Brush plating, also known as "selective plating" is an electrochemical process with systems that are used to electroplate, anodize and electropolish localized areas on both OEM components and parts that need coatings for repair and dimensional restoration.

Brush plating systems are portable. Unlike their tank counterparts, brush plating systems use very small volumes of solution (usually only 1-2 gal) and hand-held tools to apply the deposits and coatings onto localized areas. These hand-held tools are covered with an absorbent material that is saturated with a solution and then brushed or rubbed against the part.

As with tank plating, which has different baths for the various operations involved, brush plating requires different hand-held tools to be used for each different solution in the operation.

A portable power pack (rectifier) provides the direct current required for all the processes. The power pack has at least two leads. One is connected to the plating tool, and the other is connected to the part being finished. The direct current supplied by the power pack is used in a circuit that is completed when the plating tool is touching the work surface.

The work surface is prepared by conducting a series of preparatory steps that are performed with the same types of tooling and equipment used for the final finishing operation. As with a tank plating process, brush plating requires good preparation of the work surface to produce an adherent deposit.

Why Use Brush Plating?
Flexibility and Versatility. You can use this portable process virtually anywhere in the shop for out in the field. It can be taken right to the job site to perform operations such as plating nickel onto the ID of a large gear sprocket, touching up defective cadmium on aircraft landing gear, resizing worn stamping equipment, plating crankshaft bearing diameters and repairing scores and pits in valve stems at nuclear power plants. It is very easy to mechanize or automate for production plating or anodizing applications.

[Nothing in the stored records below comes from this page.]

/-! ### setStrand -/

@[simp] theorem setStrand_clk (k : Nat) (x : Strand) : (setStrand k x s).clk = s.clk := rfl
@[simp] theorem setStrand_md (k : Nat) (x : Strand) : (setStrand k x s).md = s.md := rfl
@[simp] theorem setStrand_ring (k : Nat) (x : Strand) : (setStrand k x s).ring = s.ring := rfl
@[simp] theorem setStrand_trial (k : Nat) (x : Strand) : (setStrand k x s).trial = s.trial := rfl
@[simp] theorem setStrand_boot (k : Nat) (x : Strand) : (setStrand k x s).boot = s.boot := rfl
@[simp] theorem setStrand_img (k : Nat) (x : Strand) : (setStrand k x s).img = s.img := rfl
@[simp] theorem setStrand_evt (k : Nat) (x : Strand) : (setStrand k x s).evt = s.evt := rfl
@[simp] theorem setStrand_ret (k : Nat) (x : Strand) : (setStrand k x s).ret = s.ret := rfl
@[simp] theorem setStrand_rtc (k : Nat) (x : Strand) : (setStrand k x s).rtc = s.rtc := rfl
@[simp] theorem setStrand_bus (k : Nat) (x : Strand) : (setStrand k x s).bus = s.bus := rfl
@[simp] theorem setStrand_dbg (k : Nat) (x : Strand) : (setStrand k x s).dbg = s.dbg := rfl
@[simp] theorem setStrand_fl (k : Nat) (x : Strand) : (setStrand k x s).fl = s.fl := rfl
@[simp] theorem setStrand_sw (k : Nat) (x : Strand) : (setStrand k x s).sw = s.sw := rfl
@[simp] theorem setStrand_lanes (k : Nat) (x : Strand) : (setStrand k x s).lanes = s.lanes := rfl
@[simp] theorem setStrand_engs (k : Nat) (x : Strand) : (setStrand k x s).engs = s.engs := rfl
@[simp] theorem setStrand_cv (k : Nat) (x : Strand) : (setStrand k x s).cv = s.cv := rfl
@[simp] theorem setStrand_klp (k : Nat) (x : Strand) : (setStrand k x s).klp = s.klp := rfl
@[simp] theorem setStrand_felt (k : Nat) (x : Strand) : (setStrand k x s).felt = s.felt := rfl
@[simp] theorem setStrand_nego (k : Nat) (x : Strand) : (setStrand k x s).nego = s.nego := rfl
@[simp] theorem setStrand_slu (k : Nat) (x : Strand) : (setStrand k x s).slu = s.slu := rfl
@[simp] theorem setStrand_isl (k : Nat) (x : Strand) : (setStrand k x s).isl = s.isl := rfl
@[simp] theorem setStrand_islView (k : Nat) (x : Strand) : (setStrand k x s).islView = s.islView := rfl
@[simp] theorem setStrand_bags (k : Nat) (x : Strand) : (setStrand k x s).bags = s.bags := rfl
@[simp] theorem setStrand_keys (k : Nat) (x : Strand) : (setStrand k x s).keys = s.keys := rfl
@[simp] theorem setStrand_guard (k : Nat) (x : Strand) : (setStrand k x s).guard = s.guard := rfl
@[simp] theorem setStrand_wd (k : Nat) (x : Strand) : (setStrand k x s).wd = s.wd := rfl
@[simp] theorem setStrand_hmp (k : Nat) (x : Strand) : (setStrand k x s).hmp = s.hmp := rfl
@[simp] theorem setStrand_free (k : Nat) (x : Strand) : (setStrand k x s).free = s.free := rfl
@[simp] theorem setStrand_pending (k : Nat) (x : Strand) : (setStrand k x s).pending = s.pending := rfl

/-! ### modLd -/

@[simp] theorem modLd_clk (p : Nat) (f : Ld → Ld) : (modLd p f s).clk = s.clk := rfl
@[simp] theorem modLd_md (p : Nat) (f : Ld → Ld) : (modLd p f s).md = s.md := rfl
@[simp] theorem modLd_ring (p : Nat) (f : Ld → Ld) : (modLd p f s).ring = s.ring := rfl
@[simp] theorem modLd_exe (p : Nat) (f : Ld → Ld) : (modLd p f s).exe = s.exe := rfl
@[simp] theorem modLd_trial (p : Nat) (f : Ld → Ld) : (modLd p f s).trial = s.trial := rfl
@[simp] theorem modLd_boot (p : Nat) (f : Ld → Ld) : (modLd p f s).boot = s.boot := rfl
@[simp] theorem modLd_img (p : Nat) (f : Ld → Ld) : (modLd p f s).img = s.img := rfl
@[simp] theorem modLd_evt (p : Nat) (f : Ld → Ld) : (modLd p f s).evt = s.evt := rfl
@[simp] theorem modLd_ret (p : Nat) (f : Ld → Ld) : (modLd p f s).ret = s.ret := rfl
@[simp] theorem modLd_rtc (p : Nat) (f : Ld → Ld) : (modLd p f s).rtc = s.rtc := rfl
@[simp] theorem modLd_bus (p : Nat) (f : Ld → Ld) : (modLd p f s).bus = s.bus := rfl
@[simp] theorem modLd_dbg (p : Nat) (f : Ld → Ld) : (modLd p f s).dbg = s.dbg := rfl
@[simp] theorem modLd_fl (p : Nat) (f : Ld → Ld) : (modLd p f s).fl = s.fl := rfl
@[simp] theorem modLd_sw (p : Nat) (f : Ld → Ld) : (modLd p f s).sw = s.sw := rfl
@[simp] theorem modLd_lanes (p : Nat) (f : Ld → Ld) : (modLd p f s).lanes = s.lanes := rfl
@[simp] theorem modLd_engs (p : Nat) (f : Ld → Ld) : (modLd p f s).engs = s.engs := rfl
@[simp] theorem modLd_cv (p : Nat) (f : Ld → Ld) : (modLd p f s).cv = s.cv := rfl
@[simp] theorem modLd_klp (p : Nat) (f : Ld → Ld) : (modLd p f s).klp = s.klp := rfl
@[simp] theorem modLd_felt (p : Nat) (f : Ld → Ld) : (modLd p f s).felt = s.felt := rfl
@[simp] theorem modLd_nego (p : Nat) (f : Ld → Ld) : (modLd p f s).nego = s.nego := rfl
@[simp] theorem modLd_slu (p : Nat) (f : Ld → Ld) : (modLd p f s).slu = s.slu := rfl
@[simp] theorem modLd_islView (p : Nat) (f : Ld → Ld) : (modLd p f s).islView = s.islView := rfl
@[simp] theorem modLd_bags (p : Nat) (f : Ld → Ld) : (modLd p f s).bags = s.bags := rfl
@[simp] theorem modLd_keys (p : Nat) (f : Ld → Ld) : (modLd p f s).keys = s.keys := rfl
@[simp] theorem modLd_guard (p : Nat) (f : Ld → Ld) : (modLd p f s).guard = s.guard := rfl
@[simp] theorem modLd_wd (p : Nat) (f : Ld → Ld) : (modLd p f s).wd = s.wd := rfl
@[simp] theorem modLd_hmp (p : Nat) (f : Ld → Ld) : (modLd p f s).hmp = s.hmp := rfl
@[simp] theorem modLd_free (p : Nat) (f : Ld → Ld) : (modLd p f s).free = s.free := rfl
@[simp] theorem modLd_pending (p : Nat) (f : Ld → Ld) : (modLd p f s).pending = s.pending := rfl

/-! ### modBag -/

@[simp] theorem modBag_clk (n : Nat) (f : Bag → Bag) : (modBag n f s).clk = s.clk := rfl
@[simp] theorem modBag_md (n : Nat) (f : Bag → Bag) : (modBag n f s).md = s.md := rfl
@[simp] theorem modBag_ring (n : Nat) (f : Bag → Bag) : (modBag n f s).ring = s.ring := rfl
@[simp] theorem modBag_exe (n : Nat) (f : Bag → Bag) : (modBag n f s).exe = s.exe := rfl
@[simp] theorem modBag_trial (n : Nat) (f : Bag → Bag) : (modBag n f s).trial = s.trial := rfl
@[simp] theorem modBag_boot (n : Nat) (f : Bag → Bag) : (modBag n f s).boot = s.boot := rfl
@[simp] theorem modBag_img (n : Nat) (f : Bag → Bag) : (modBag n f s).img = s.img := rfl
@[simp] theorem modBag_evt (n : Nat) (f : Bag → Bag) : (modBag n f s).evt = s.evt := rfl
@[simp] theorem modBag_ret (n : Nat) (f : Bag → Bag) : (modBag n f s).ret = s.ret := rfl
@[simp] theorem modBag_rtc (n : Nat) (f : Bag → Bag) : (modBag n f s).rtc = s.rtc := rfl
@[simp] theorem modBag_bus (n : Nat) (f : Bag → Bag) : (modBag n f s).bus = s.bus := rfl
@[simp] theorem modBag_dbg (n : Nat) (f : Bag → Bag) : (modBag n f s).dbg = s.dbg := rfl
@[simp] theorem modBag_fl (n : Nat) (f : Bag → Bag) : (modBag n f s).fl = s.fl := rfl
@[simp] theorem modBag_sw (n : Nat) (f : Bag → Bag) : (modBag n f s).sw = s.sw := rfl
@[simp] theorem modBag_lanes (n : Nat) (f : Bag → Bag) : (modBag n f s).lanes = s.lanes := rfl
@[simp] theorem modBag_engs (n : Nat) (f : Bag → Bag) : (modBag n f s).engs = s.engs := rfl
@[simp] theorem modBag_cv (n : Nat) (f : Bag → Bag) : (modBag n f s).cv = s.cv := rfl
@[simp] theorem modBag_klp (n : Nat) (f : Bag → Bag) : (modBag n f s).klp = s.klp := rfl
@[simp] theorem modBag_felt (n : Nat) (f : Bag → Bag) : (modBag n f s).felt = s.felt := rfl
@[simp] theorem modBag_nego (n : Nat) (f : Bag → Bag) : (modBag n f s).nego = s.nego := rfl
@[simp] theorem modBag_slu (n : Nat) (f : Bag → Bag) : (modBag n f s).slu = s.slu := rfl
@[simp] theorem modBag_isl (n : Nat) (f : Bag → Bag) : (modBag n f s).isl = s.isl := rfl
@[simp] theorem modBag_islView (n : Nat) (f : Bag → Bag) : (modBag n f s).islView = s.islView := rfl
@[simp] theorem modBag_keys (n : Nat) (f : Bag → Bag) : (modBag n f s).keys = s.keys := rfl
@[simp] theorem modBag_guard (n : Nat) (f : Bag → Bag) : (modBag n f s).guard = s.guard := rfl
@[simp] theorem modBag_wd (n : Nat) (f : Bag → Bag) : (modBag n f s).wd = s.wd := rfl
@[simp] theorem modBag_hmp (n : Nat) (f : Bag → Bag) : (modBag n f s).hmp = s.hmp := rfl
@[simp] theorem modBag_free (n : Nat) (f : Bag → Bag) : (modBag n f s).free = s.free := rfl
@[simp] theorem modBag_pending (n : Nat) (f : Bag → Bag) : (modBag n f s).pending = s.pending := rfl

/-! ### modWd -/

@[simp] theorem modWd_clk (c : Bool) (f : Wd → Wd) : (modWd c f s).clk = s.clk := by cases c <;> rfl
@[simp] theorem modWd_md (c : Bool) (f : Wd → Wd) : (modWd c f s).md = s.md := by cases c <;> rfl
@[simp] theorem modWd_ring (c : Bool) (f : Wd → Wd) : (modWd c f s).ring = s.ring := by cases c <;> rfl
@[simp] theorem modWd_exe (c : Bool) (f : Wd → Wd) : (modWd c f s).exe = s.exe := by cases c <;> rfl
@[simp] theorem modWd_trial (c : Bool) (f : Wd → Wd) : (modWd c f s).trial = s.trial := by cases c <;> rfl
@[simp] theorem modWd_boot (c : Bool) (f : Wd → Wd) : (modWd c f s).boot = s.boot := by cases c <;> rfl
@[simp] theorem modWd_img (c : Bool) (f : Wd → Wd) : (modWd c f s).img = s.img := by cases c <;> rfl
@[simp] theorem modWd_evt (c : Bool) (f : Wd → Wd) : (modWd c f s).evt = s.evt := by cases c <;> rfl
@[simp] theorem modWd_ret (c : Bool) (f : Wd → Wd) : (modWd c f s).ret = s.ret := by cases c <;> rfl
@[simp] theorem modWd_rtc (c : Bool) (f : Wd → Wd) : (modWd c f s).rtc = s.rtc := by cases c <;> rfl
@[simp] theorem modWd_bus (c : Bool) (f : Wd → Wd) : (modWd c f s).bus = s.bus := by cases c <;> rfl
@[simp] theorem modWd_dbg (c : Bool) (f : Wd → Wd) : (modWd c f s).dbg = s.dbg := by cases c <;> rfl
@[simp] theorem modWd_fl (c : Bool) (f : Wd → Wd) : (modWd c f s).fl = s.fl := by cases c <;> rfl
@[simp] theorem modWd_sw (c : Bool) (f : Wd → Wd) : (modWd c f s).sw = s.sw := by cases c <;> rfl
@[simp] theorem modWd_lanes (c : Bool) (f : Wd → Wd) : (modWd c f s).lanes = s.lanes := by cases c <;> rfl
@[simp] theorem modWd_engs (c : Bool) (f : Wd → Wd) : (modWd c f s).engs = s.engs := by cases c <;> rfl
@[simp] theorem modWd_cv (c : Bool) (f : Wd → Wd) : (modWd c f s).cv = s.cv := by cases c <;> rfl
@[simp] theorem modWd_klp (c : Bool) (f : Wd → Wd) : (modWd c f s).klp = s.klp := by cases c <;> rfl
@[simp] theorem modWd_felt (c : Bool) (f : Wd → Wd) : (modWd c f s).felt = s.felt := by cases c <;> rfl
@[simp] theorem modWd_nego (c : Bool) (f : Wd → Wd) : (modWd c f s).nego = s.nego := by cases c <;> rfl
@[simp] theorem modWd_slu (c : Bool) (f : Wd → Wd) : (modWd c f s).slu = s.slu := by cases c <;> rfl
@[simp] theorem modWd_isl (c : Bool) (f : Wd → Wd) : (modWd c f s).isl = s.isl := by cases c <;> rfl
@[simp] theorem modWd_islView (c : Bool) (f : Wd → Wd) : (modWd c f s).islView = s.islView := by cases c <;> rfl
@[simp] theorem modWd_bags (c : Bool) (f : Wd → Wd) : (modWd c f s).bags = s.bags := by cases c <;> rfl
@[simp] theorem modWd_keys (c : Bool) (f : Wd → Wd) : (modWd c f s).keys = s.keys := by cases c <;> rfl
@[simp] theorem modWd_guard (c : Bool) (f : Wd → Wd) : (modWd c f s).guard = s.guard := by cases c <;> rfl
@[simp] theorem modWd_hmp (c : Bool) (f : Wd → Wd) : (modWd c f s).hmp = s.hmp := by cases c <;> rfl
@[simp] theorem modWd_free (c : Bool) (f : Wd → Wd) : (modWd c f s).free = s.free := by cases c <;> rfl
@[simp] theorem modWd_pending (c : Bool) (f : Wd → Wd) : (modWd c f s).pending = s.pending := by cases c <;> rfl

Save Time and Money. Because you can take the process to the part, you can eliminate the shipping costs and reduce the turnaround time to have a completed part. You are not at the mercy of the tank plater’s schedule. Additionally, you can minimize disassembly/reassembly, and you may not have to take the part out of the system in order to apply the coating or deposit.

Other Methods Will Not Work. Brush plating offers several advantages over its biggest competitors—tank plating, flame spray and welding.

Masking is Minimized. Extensive masking is required in order to plate or anodize a localized area on a large component in a tank. Brush plating requires only minimal masking of the area adjacent of that to be plated, thus reducing processing time. Quite often, parts are even physically too large to fit into a tank.

No Heat is Involved. Both flame spray and welding operations develop tremendous amounts of heat that can distort the part. Brush plating and anodizing do not, and, because of the ability to accurately control deposit thickness, finish machining or grinding operations are not always needed. In many cases, parts can be plated right to the desired thickness and then put into service.

The Evolution of Brush Plating
Brush plating has come a long way from the early days of tank plating when it was a common practice to touch up bad spots on plated parts using solution saturated rags wrapped around pieces of pipe. Today, brush plating and anodizing systems are used to selectively apply engineered deposits and coatings in very precise thicknesses for both OEM and repair applications.

Brush plating and anodizing are now completely divorced from their tank counterparts, although some of the equipment and terms still resemble those used in tank processes. Tools, equipment and solutions, however, cannot be used interchangeably between brush and tank systems.

Since it is more difficult to control temperature and current density in portable finishing processes than in tank processes, it was necessary to develop complete, integrated portable finishing systems for commercial applications. These systems were developed to be used by operators who are not familiar with tank finishing techniques.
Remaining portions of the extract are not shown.